1. Using Your Production Assets in Development - A Hybrid File Storage Backend for Django

    We introduce our new approach to handling assets across different environments in Django projects.

    One of the problems developers face in maintaining a good development environment is how to have that environment be an accurate reflection of production. It’s usually relatively straightforward to have a good database, all you have to do is take a dump of the production database, anonymise any user data and load it into your development system. There are caveats of course. For example, your production database could be prohibitively large, but this solution works pretty well for a large number of cases.

    Site media is a different problem.

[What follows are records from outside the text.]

-- ==== Sys2Proof/Machine/CmdOps.lean ====
section
/-! DEFINITION. The Command Port, its transports and its commands, and the power states (18_configuration_and_commands.md, 19_power_and_wake.md). The commands of the opcode table act on the command at the head of the queue. -/

namespace Sys2Proof.Machine

open Sys2Proof

/-- I2C_WRITE_TRANSACTION: An I2C write transaction carries one command (R429, R430). -/
def execI2cWriteTransaction (bytes : Bytes) (ecc : List StoreErr) (s : State) : Host.Outcome State Fault Refusal :=
  finish s (s.dev.whenHub (fun d => (d.storeErrs ecc).i2cWrite bytes))

/-- I2C_READ_TRANSACTION: An I2C read transaction of n bytes (R430). -/
def execI2cReadTransaction (n : Nat) (s : State) : Host.Outcome State Fault Refusal := finish s (s.dev.whenHub (fun d => d.i2cRead n))

/-- I2C_TIMEOUT: The I2C bus is stuck: the partial command is discarded (R477). -/
def execI2cTimeout (s : State) : Host.Outcome State Fault Refusal := finish s (s.dev.whenHub (fun d => if d.portAnswers then d.raise 13 else d))

/-- MGMT_FRAME_AUTH: The CMAC of the oldest management frame has been computed (R431, R432). -/
def execMgmtFrameAuth (s : State) : Host.Outcome State Fault Refusal := finish s (s.dev.whenHub (fun d => d.frameAuth))

/-- REPLAY_LOG_DONE: The replay-counter log write completes (R474). -/
def execReplayLogDone (s : State) : Host.Outcome State Fault Refusal := finish s (s.dev.whenHub (fun d => d.logDone))

/-- NOTIFY_FRAME_SEND: The notifications collected over 1 ms leave (R483). -/
def execNotifyFrameSend (s : State) : Host.Outcome State Fault Refusal := finish s (s.dev.whenHub (fun d => d.notifySend))

/-- READ: READ: the executor reads up to the given number of words (R423, R509). -/
def execRead (words : Nat) (s : State) : Host.Outcome State Fault Refusal := finish s (s.dev.whenHub (fun d => d.cmdRead words))

/-- WRITE: WRITE: the executor writes up to the given number of words (R423, R509). -/
def execWrite (words : Nat) (s : State) : Host.Outcome State Fault Refusal := finish s (s.dev.whenHub (fun d => d.cmdWrite words))

/-- WRITE_MASKED: WRITE_MASKED (R425, R509). -/
def execWriteMasked (s : State) : Host.Outcome State Fault Refusal := finish s (s.dev.whenHub (fun d => d.cmdMasked))

/-- TABLE_WRITE: TABLE_WRITE: the executor writes up to the given number of words (R424, R428, R509). -/
def execTableWrite (words : Nat) (s : State) : Host.Outcome State Fault Refusal := finish s (s.dev.whenHub (fun d => d.cmdTable words))

/-- STAGE: STAGE (R435). -/
def execStage (s : State) : Host.Outcome State Fault Refusal := finish s (s.dev.whenHub (fun d => d.cmdStage))

/-- ARM: ARM (R58, R64, R426). -/
def execArm (s : State) : Host.Outcome State Fault Refusal := finish s (s.dev.whenHub (fun d => d.cmdArm))

/-- ABORT: ABORT completes in its place (R428). -/
def execAbort (s : State) : Host.Outcome State Fault Refusal := finish s (s.dev.whenHub (fun d => d.cmdAbort))

/-- STATUS: STATUS (R426). -/
def execStatus (s : State) : Host.Outcome State Fault Refusal := finish s (s.dev.whenHub (fun d => d.cmdSnapshot))

/-- NVM_WRITE_OPEN: NVM_WRITE OPEN starts (R434). -/
def execNvmWriteOpen (s : State) : Host.Outcome State Fault Refusal := finish s (s.dev.whenHub (fun d => d.nvmOpen))

/-- NVM_WRITE_DATA: NVM_WRITE DATA starts (R434). -/
def execNvmWriteData (s : State) : Host.Outcome State Fault Refusal := finish s (s.dev.whenHub (fun d => d.nvmData))

/-- NVM_WRITE_CLOSE: NVM_WRITE CLOSE: its seq is compared, and the copy checked (R434). -/
def execNvmWriteClose (s : State) : Host.Outcome State Fault Refusal := finish s (s.dev.whenHub (fun d => d.nvmClose))

/-- NVM_PHASE_DONE: The erase or program of a phase ends, failed or not (R434). -/
def execNvmPhaseDone (ok : Bool) (s : State) : Host.Outcome State Fault Refusal := finish s (s.dev.whenHub (fun d => d.nvmPhaseDone ok))

/-- POWER_ENTER_VIGIL: POWER, enter VIGIL (R442, R444). -/
def execPowerEnterVigil (t : Nat) (s : State) : Host.Outcome State Fault Refusal := finish s (s.dev.whenHub (fun d => (d.at_ t).enterVigil))

/-- POWER_ENTER_DORMANT: POWER, enter DORMANT (R443, R444). -/
def execPowerEnterDormant (t : Nat) (s : State) : Host.Outcome State Fault Refusal := finish s (s.dev.whenHub (fun d => (d.at_ t).enterDormant))

/-- POWER_DOMAIN_OFF: POWER, one domain off (R438, R439). -/
def execPowerDomainOff (t : Nat) (s : State) : Host.Outcome State Fault Refusal := finish s (s.dev.whenHub (fun d => (d.at_ t).domainOff))

/-- POWER_DOMAIN_ON: POWER, one domain on (R438, R440). -/
def execPowerDomainOn (t : Nat) (s : State) : Host.Outcome State Fault Refusal := finish s (s.dev.whenHub (fun d => (d.at_ t).domainOn))

/-- DRAIN_END: A fenced domain has drained, or 100 us have passed with a transfer unfinished (R439, R442, R443). -/
def execDrainEnd (dom : Fin 9) (unfinished : Bool) (t : Nat) (s : State) : Host.Outcome State Fault Refusal :=
  finish s (s.dev.whenHub (fun d => (d.at_ t).drainEnd dom.val unfinished))

/-- DOMAIN_POWER_UP_DONE: A domain has powered up (R440, R448). -/
def execDomainPowerUpDone (dom : Fin 9) (t : Nat) (s : State) : Host.Outcome State Fault Refusal :=
  finish s (s.dev.whenHub (fun d => (d.at_ t).domainUp dom.val))

/-- JACK_WRITE_MATCH: A write to Jack's address (R445, R446). -/
def execJackWriteMatch (s : State) : Host.Outcome State Fault Refusal := finish s (let d := s.dev; d.jackWrite)

/-- JACK_READ: A read from Jack's address (R445, R447). -/
def execJackRead (s : State) : Host.Outcome State Fault Refusal := finish s (let d := s.dev; d.jackRead)

/-- WAKE_STAGE_READY: A wake stage reports ready (R448). -/
def execWakeStageReady (t : Nat) (s : State) : Host.Outcome State Fault Refusal := finish s (s.dev.whenAo (fun d => (d.at_ t).wakeReady))

/-- WAKE_STAGE_TIMEOUT: A wake stage times out (R448). -/
def execWakeStageTimeout (t : Nat) (s : State) : Host.Outcome State Fault Refusal := finish s (s.dev.whenAo (fun d => (d.at_ t).wakeTimeout))

end Sys2Proof.Machine
end

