-- ==== Sys2Proof/Machine/RadOps.lean ====
section
/-! DEFINITION. The radio rows that act alone: centre frequency, synthesiser, booster group, carriers, duty meters and Region Profile fuses (04_radios.md). -/

namespace Sys2Proof.Machine

open Sys2Proof

/-- A carrier of radio r on sub-channel k0 has reached its end, and other carriers stay on air. -/
def Dev.carrierLeaves (d : Dev) (r k0 : Nat) (rl : Int) : Dev :=
  match d.carrierEnds r k0 rl with
  | (_, true) => d
  | (e, false) => e

/-- The only carrier of radio r, on sub-channel k0, has reached its end (R120). -/
def Dev.lastCarrier (d : Dev) (r k0 : Nat) (rl : Int) : Dev :=
  let stop := (((d.radio r).air.head?).map (·.stop)).getD d.nt
  match d.carrierEnds r k0 rl with
  | (e, true) => e.lastEnds r stop
  | (_, false) => d

/-- RAD_FC_WRITE: A write to RAD_FC (R109). -/
def execRadFcWrite (r : RadioId) (fc : Word) (s : State) : Host.Outcome State Fault Refusal :=
  finish s (s.dev.whenHub (fun d => if d.dieUp (r.val + 1) then (d.writeFc r.val fc.toNat).1 else d))

/-- VCO_CAL_REQUEST: RAD_CTRL.vco_cal_req is set (R113). -/
def execVcoCalRequest (r : RadioId) (s : State) : Host.Outcome State Fault Refusal :=
  finish s (s.dev.whenHub (fun d => if d.dieUp (r.val + 1) then d.vcoRequest r.val else d))

/-- RADIO_TRANSITION_DONE: A change of state of a radio completes (R115, R116). -/
def execRadioTransitionDone (r : RadioId) (t : Nat) (s : State) : Host.Outcome State Fault Refusal :=
  finish s (s.dev.whenHub (fun d => if d.radioUp r.val then (d.at_ t).transitionDone r.val else d))

/-- VCO_CALIBRATION_DONE: A VCO calibration ends, with the band chosen or none (R409). -/
def execVcoCalibrationDone (r : RadioId) (band : Option (Fin 128)) (t : Nat) (s : State) : Host.Outcome State Fault Refusal :=
  finish s (s.dev.whenHub (fun d => if d.radioUp r.val then (d.at_ t).vcoDone r.val (band.map (·.val)) else d))

/-- SYNTH_UNLOCK: The synthesiser of a radio loses lock (R114). -/
def execSynthUnlock (r : RadioId) (t : Nat) (s : State) : Host.Outcome State Fault Refusal :=
  finish s (s.dev.whenHub (fun d => (d.at_ t).synthUnlock r.val))

/-- SYNTH_RELOCK: The synthesiser of a radio relocks (R114). -/
def execSynthRelock (r : RadioId) (t : Nat) (s : State) : Host.Outcome State Fault Refusal :=
  finish s (s.dev.whenHub (fun d => (d.at_ t).synthRelock r.val))

/-- TX_LEAVE_START: T - lead is reached for the next RAD_TX_START of a radio (R118). -/
def execTxLeaveStart (r : RadioId) (t : Nat) (s : State) : Host.Outcome State Fault Refusal :=
  finish s (s.dev.whenHub (fun d => (d.at_ t).txLeave r.val))

/-- XAMP_STEP: The next due step of the booster group (R133). -/
def execXampStep (r : RadioId) (t : Nat) (s : State) : Host.Outcome State Fault Refusal :=
  finish s (s.dev.whenHub (fun d => if d.radioUp r.val then (d.at_ t).xampStep r.val else d))

/-- XAMP_FAULT: XAMP_FLT has held active for flt_filter cycles (R134). -/
def execXampFault (r : RadioId) (t : Nat) (s : State) : Host.Outcome State Fault Refusal :=
  finish s (s.dev.whenHub (fun d => (d.at_ t).xampFault r.val))

/-- XAMP_HOLD_EXPIRE: flt_hold has passed since XAMP_FLT was last active (R134). -/
def execXampHoldExpire (r : RadioId) (seen : FltSeen) (s : State) : Host.Outcome State Fault Refusal :=
  finish s (s.dev.whenHub (fun d => (d.at_ seen.now).xampHoldExpire r.val seen.last))

/-- DUTY_METER_TICK: The rolling duty meters of a radio advance (R130). -/
def execDutyMeterTick (r : RadioId) (t : Nat) (s : State) : Host.Outcome State Fault Refusal :=
  finish s (s.dev.whenHub (fun d => (d.at_ t).dutyTick r.val))

/-- RAD_RP_PROG_GO: RAD_RP_PROG.go is set (R128). -/
def execRadRpProgGo (r : RadioId) (s : State) : Host.Outcome State Fault Refusal :=
  finish s (s.dev.whenHub (fun d => if d.dieUp (r.val + 1) then d.rpGo r.val else d))

/-- RP_FUSE_BLOW_DONE: A Region Profile fuse blow ends; failed has the bits that did not blow (R128). -/
def execRpFuseBlowDone (r : RadioId) (failed : Word) (s : State) : Host.Outcome State Fault Refusal :=
  finish s (s.dev.whenHub (fun d => if d.dieUp (r.val + 1) then d.rpBlown r.val failed.toNat else d))

/-- CARRIER_END: A carrier ends while others stay on air; rl is the return loss of its set in 0.25 dB (R120, R135). -/
def execCarrierEnd (r : RadioId) (k0 : Fin 1536) (rl : Int) (t : Nat) (s : State) : Host.Outcome State Fault Refusal :=
  finish s (s.dev.whenHub (fun d => if d.radioUp r.val then (d.at_ t).carrierLeaves r.val k0.val rl else d))

/-- LAST_CARRIER_END: The last carrier of a radio ends (R120, R135). -/
def execLastCarrierEnd (r : RadioId) (k0 : Fin 1536) (rl : Int) (t : Nat) (s : State) : Host.Outcome State Fault Refusal :=
  finish s (s.dev.whenHub (fun d => if d.radioUp r.val then (d.at_ t).lastCarrier r.val k0.val rl else d))

end Sys2Proof.Machine
end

In the case of onefinestay our production images (primarily photographs of our homes) take up around 100 gigabytes (a figure that’s quickly increasing), so it’s clearly impractical to copy them all when setting up a new environment (which we do very regularly when trying out new functionality in our numerous QA environments).

    The obvious solution is to use the production image server in our other environments, but this creates problems when it comes to handling file uploads. Should uploads go to the production server, or to an environment-specific storage such as the local filesystem? Hopefully you’ll agree that the second option is preferable, because the rest of this post is going to be about how we did it with Django.

    Enter Custom Storage Backends

    Django has supported custom file storage backends since version 1.0. In short they allow you to swap out the underlying mechanism for file storage so that saving to SFTP, Amazon S3, MogileFS etc, is no different to saving to the local filesystem (which is what the default storage backend does). There are a large number of 3rd-party backends available. For our production assets we’re using the S3boto backend that comes as part of the excellent django-storages project.

    We came up with the idea of a hybrid storage backend, one that is capable of talking to multiple underlying methods of handling files. The key idea is that for each operation, a number (in most cases, just 2) of different storage backends are queried in sequence, and we decide which one to use depending on the result from each one. We’ll start out by illustrating what this looks like in our Django settings file:

    DEFAULT_FILE_STORAGE = 'onefinestay.utils.storages.HybridStorage'
    
    HYBRID_STORAGE_BACKENDS = (
        'django.core.files.storage.FileSystemStorage',
        'onefinestay.utils.storages.ProductionStorage',
    )
    

    Hopefully you can see that the HybridStorage backend is configured by providing a list (or tuples, for those of you with keen eyesight) of other backends. The order matters here because the backends will be accessed in the order you define here, in the simplest case you want your environment’s main storage to come first and the production one to be last.

    Don’t be confused by the ProductionStorage class, it’s simply a subclass of S3BotoStorage that’s preconfigured to point at our production S3 bucket, and we have a similar subclass for Staging. We’ve done this so that it’s possible to interact with either bucket from any environment. But don’t worry, non-production environments are only given read-only access keys to the production bucket, likewise with staging.

    image

    For each operation a storage is expected to be able to perform (_open, _save, delete, exists, listdir, size, and url), the hybrid backend will iterate over each configured backend, attempting to call the operation, and moving to the next backend down if the operation fails. So (using the configuration above) to open a file based on its relative file path we first access FileSystemStorage and try to open the file. If it fails we try the ProductionStorage, and if that fails we finally return the expected error. This pattern is repeated across all the operations except for listdir which returns an aggregate of results across all storages and delete which we’ve left as a stub method. We’ve left delete empty for now because we don’t generally delete files through our application code, and we haven’t yet decided what the ideal delete behaviour should be. Even with the safety of read-only keys, we shouldn’t be trying to delete files from the production bucket.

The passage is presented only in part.